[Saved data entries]
- - -
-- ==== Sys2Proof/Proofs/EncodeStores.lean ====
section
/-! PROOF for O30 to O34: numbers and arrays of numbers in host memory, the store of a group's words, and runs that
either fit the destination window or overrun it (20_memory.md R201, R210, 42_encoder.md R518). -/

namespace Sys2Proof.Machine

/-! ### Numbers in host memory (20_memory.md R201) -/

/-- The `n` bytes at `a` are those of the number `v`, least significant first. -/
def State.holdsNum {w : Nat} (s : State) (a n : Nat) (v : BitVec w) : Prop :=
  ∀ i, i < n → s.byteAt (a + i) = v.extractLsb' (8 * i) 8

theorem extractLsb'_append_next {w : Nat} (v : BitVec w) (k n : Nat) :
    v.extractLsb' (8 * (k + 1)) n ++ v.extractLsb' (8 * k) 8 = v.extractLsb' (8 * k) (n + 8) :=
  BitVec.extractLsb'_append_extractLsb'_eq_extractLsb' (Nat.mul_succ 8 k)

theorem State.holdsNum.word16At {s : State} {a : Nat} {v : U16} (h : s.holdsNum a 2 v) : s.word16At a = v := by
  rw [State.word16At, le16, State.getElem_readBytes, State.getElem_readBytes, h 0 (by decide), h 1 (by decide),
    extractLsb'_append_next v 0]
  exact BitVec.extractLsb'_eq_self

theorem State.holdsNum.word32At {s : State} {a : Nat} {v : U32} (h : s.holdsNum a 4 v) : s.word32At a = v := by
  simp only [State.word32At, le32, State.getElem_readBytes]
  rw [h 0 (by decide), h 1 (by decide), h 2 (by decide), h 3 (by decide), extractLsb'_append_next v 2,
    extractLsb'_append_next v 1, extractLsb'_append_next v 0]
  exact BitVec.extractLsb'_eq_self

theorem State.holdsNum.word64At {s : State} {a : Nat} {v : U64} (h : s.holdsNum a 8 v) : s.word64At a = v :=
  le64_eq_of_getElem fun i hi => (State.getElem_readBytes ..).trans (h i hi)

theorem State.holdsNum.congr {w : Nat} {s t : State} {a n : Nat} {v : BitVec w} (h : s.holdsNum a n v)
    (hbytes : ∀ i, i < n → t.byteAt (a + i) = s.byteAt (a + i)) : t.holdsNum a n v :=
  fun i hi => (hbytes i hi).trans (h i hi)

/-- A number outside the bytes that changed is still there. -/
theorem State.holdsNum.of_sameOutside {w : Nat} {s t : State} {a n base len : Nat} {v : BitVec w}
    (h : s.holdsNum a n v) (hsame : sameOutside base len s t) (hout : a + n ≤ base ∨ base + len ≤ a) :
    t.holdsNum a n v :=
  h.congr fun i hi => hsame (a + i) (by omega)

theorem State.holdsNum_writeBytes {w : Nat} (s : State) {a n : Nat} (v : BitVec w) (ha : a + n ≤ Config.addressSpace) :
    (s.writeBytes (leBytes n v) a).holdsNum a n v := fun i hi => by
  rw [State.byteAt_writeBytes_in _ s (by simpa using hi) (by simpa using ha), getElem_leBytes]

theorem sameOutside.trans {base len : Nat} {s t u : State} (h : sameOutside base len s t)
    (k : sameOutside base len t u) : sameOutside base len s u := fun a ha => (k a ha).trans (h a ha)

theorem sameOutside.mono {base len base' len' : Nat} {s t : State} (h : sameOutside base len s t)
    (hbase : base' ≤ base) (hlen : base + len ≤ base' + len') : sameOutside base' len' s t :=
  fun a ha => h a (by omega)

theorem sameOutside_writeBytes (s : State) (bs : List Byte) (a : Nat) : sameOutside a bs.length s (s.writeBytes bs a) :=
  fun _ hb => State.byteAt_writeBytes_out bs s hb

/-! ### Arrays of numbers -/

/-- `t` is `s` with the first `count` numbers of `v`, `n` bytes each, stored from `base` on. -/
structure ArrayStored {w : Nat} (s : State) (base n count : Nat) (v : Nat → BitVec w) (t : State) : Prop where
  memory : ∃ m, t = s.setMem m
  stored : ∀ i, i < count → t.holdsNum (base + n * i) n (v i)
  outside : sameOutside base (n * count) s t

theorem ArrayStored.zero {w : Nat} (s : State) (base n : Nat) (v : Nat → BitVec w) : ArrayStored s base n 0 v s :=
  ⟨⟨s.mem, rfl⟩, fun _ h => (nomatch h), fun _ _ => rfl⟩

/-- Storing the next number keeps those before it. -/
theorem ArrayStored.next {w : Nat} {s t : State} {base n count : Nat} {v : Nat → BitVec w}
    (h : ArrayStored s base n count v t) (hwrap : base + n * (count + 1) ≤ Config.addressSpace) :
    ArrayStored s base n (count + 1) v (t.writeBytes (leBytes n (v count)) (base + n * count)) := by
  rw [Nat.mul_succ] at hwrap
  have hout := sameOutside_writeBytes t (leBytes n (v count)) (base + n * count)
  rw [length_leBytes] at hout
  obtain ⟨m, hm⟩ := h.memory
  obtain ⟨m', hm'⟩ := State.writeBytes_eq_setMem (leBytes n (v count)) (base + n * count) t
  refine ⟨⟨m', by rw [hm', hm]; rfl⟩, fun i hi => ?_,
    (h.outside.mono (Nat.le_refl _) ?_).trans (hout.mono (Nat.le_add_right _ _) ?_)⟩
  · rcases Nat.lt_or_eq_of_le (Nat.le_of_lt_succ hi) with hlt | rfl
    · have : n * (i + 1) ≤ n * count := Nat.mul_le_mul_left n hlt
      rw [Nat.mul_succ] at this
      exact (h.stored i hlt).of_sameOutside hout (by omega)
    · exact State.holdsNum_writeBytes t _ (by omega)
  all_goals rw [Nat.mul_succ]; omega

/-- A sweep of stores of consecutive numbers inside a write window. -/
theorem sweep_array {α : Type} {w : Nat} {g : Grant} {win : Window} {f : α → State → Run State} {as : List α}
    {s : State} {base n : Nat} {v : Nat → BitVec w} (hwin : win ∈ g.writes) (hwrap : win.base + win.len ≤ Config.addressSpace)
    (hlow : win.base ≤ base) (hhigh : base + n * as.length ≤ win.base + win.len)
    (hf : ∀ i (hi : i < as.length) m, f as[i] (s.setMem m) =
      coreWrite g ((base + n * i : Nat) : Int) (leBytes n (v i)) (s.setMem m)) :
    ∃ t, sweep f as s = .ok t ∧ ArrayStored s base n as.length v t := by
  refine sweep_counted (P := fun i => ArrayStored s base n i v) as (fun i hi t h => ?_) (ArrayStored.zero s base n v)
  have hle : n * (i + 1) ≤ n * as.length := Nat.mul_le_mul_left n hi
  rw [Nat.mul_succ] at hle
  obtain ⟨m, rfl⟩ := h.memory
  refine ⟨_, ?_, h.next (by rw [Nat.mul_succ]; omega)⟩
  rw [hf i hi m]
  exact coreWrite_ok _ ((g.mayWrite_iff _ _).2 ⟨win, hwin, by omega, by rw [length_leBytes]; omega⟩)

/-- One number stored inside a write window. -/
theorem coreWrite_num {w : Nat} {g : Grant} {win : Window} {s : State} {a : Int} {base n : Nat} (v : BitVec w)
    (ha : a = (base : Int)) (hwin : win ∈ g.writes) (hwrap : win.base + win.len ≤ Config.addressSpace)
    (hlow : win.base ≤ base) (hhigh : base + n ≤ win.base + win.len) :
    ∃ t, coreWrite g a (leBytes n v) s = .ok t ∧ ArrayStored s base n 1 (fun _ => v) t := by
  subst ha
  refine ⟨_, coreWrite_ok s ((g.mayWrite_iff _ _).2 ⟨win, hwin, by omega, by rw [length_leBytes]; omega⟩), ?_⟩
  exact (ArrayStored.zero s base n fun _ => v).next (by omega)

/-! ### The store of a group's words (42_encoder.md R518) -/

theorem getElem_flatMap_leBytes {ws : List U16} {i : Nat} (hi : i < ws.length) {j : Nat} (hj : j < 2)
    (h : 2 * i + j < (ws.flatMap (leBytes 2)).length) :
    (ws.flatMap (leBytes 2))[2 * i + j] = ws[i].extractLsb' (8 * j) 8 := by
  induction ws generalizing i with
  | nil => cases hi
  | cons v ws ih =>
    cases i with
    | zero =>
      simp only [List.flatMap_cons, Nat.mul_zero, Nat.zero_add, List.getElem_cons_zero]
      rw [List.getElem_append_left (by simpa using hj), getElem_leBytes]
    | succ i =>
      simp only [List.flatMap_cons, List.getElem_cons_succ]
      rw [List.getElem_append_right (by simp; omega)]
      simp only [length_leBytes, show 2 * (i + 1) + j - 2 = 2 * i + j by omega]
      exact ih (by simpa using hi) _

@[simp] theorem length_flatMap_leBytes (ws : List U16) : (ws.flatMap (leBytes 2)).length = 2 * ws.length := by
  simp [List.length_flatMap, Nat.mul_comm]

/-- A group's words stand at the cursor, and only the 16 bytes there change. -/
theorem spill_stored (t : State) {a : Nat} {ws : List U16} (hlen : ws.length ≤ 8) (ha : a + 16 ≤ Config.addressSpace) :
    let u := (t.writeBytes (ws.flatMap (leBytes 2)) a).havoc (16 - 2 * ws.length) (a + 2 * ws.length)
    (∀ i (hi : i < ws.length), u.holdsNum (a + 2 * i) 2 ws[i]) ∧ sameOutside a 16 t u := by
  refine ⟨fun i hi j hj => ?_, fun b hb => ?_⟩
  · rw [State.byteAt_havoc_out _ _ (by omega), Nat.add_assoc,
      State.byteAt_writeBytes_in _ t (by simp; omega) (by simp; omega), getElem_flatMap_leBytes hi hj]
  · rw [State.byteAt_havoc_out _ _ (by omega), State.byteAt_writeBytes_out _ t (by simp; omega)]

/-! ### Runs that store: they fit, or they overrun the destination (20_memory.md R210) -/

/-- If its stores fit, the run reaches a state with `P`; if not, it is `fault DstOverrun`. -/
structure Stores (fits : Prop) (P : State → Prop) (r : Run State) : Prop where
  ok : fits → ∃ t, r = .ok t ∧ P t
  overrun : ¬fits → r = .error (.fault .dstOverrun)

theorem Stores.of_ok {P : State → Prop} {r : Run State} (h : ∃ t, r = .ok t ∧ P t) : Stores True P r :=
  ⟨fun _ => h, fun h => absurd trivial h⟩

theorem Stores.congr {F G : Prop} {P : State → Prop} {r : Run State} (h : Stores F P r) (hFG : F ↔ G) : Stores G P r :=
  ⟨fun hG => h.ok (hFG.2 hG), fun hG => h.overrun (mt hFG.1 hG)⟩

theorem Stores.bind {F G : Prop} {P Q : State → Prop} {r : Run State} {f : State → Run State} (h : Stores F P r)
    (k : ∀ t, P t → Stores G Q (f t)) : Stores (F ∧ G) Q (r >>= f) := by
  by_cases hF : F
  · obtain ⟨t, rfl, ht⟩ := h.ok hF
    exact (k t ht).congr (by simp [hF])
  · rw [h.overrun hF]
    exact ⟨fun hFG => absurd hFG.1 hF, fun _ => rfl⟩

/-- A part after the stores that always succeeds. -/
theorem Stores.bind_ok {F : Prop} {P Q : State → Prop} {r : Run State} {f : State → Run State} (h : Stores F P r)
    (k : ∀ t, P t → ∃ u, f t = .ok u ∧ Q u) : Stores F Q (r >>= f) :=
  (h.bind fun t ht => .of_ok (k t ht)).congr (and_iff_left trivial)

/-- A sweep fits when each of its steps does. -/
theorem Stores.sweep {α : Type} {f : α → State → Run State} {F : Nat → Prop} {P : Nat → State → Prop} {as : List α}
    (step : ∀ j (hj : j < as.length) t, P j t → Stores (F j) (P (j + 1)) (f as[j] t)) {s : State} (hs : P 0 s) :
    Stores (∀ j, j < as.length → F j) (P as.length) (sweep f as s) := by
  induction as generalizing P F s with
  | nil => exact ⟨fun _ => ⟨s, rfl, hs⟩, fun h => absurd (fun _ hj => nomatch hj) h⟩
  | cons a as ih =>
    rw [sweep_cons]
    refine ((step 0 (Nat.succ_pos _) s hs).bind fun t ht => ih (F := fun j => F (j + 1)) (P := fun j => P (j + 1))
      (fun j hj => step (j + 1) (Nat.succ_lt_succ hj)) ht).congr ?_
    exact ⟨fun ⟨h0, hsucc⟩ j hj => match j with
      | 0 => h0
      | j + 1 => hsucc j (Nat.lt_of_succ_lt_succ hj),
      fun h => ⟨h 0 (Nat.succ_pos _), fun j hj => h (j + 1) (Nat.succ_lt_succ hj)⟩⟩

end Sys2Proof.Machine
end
- - -
Exercise prompt: Up to and including the final line of the data above, please copy every line exactly, starting from the one that contains "(fun j hj =>".

Response box:
      (fun j hj => step (j + 1) (Nat.succ_lt_succ hj)) ht).congr ?_
    exact ⟨fun ⟨h0, hsucc⟩ j hj => match j with
      | 0 => h0
      | j + 1 => hsucc j (Nat.lt_of_succ_lt_succ hj),
      fun h => ⟨h 0 (Nat.succ_pos _), fun j hj => h (j + 1) (Nat.succ_lt_succ hj)⟩⟩

end Sys2Proof.Machine
end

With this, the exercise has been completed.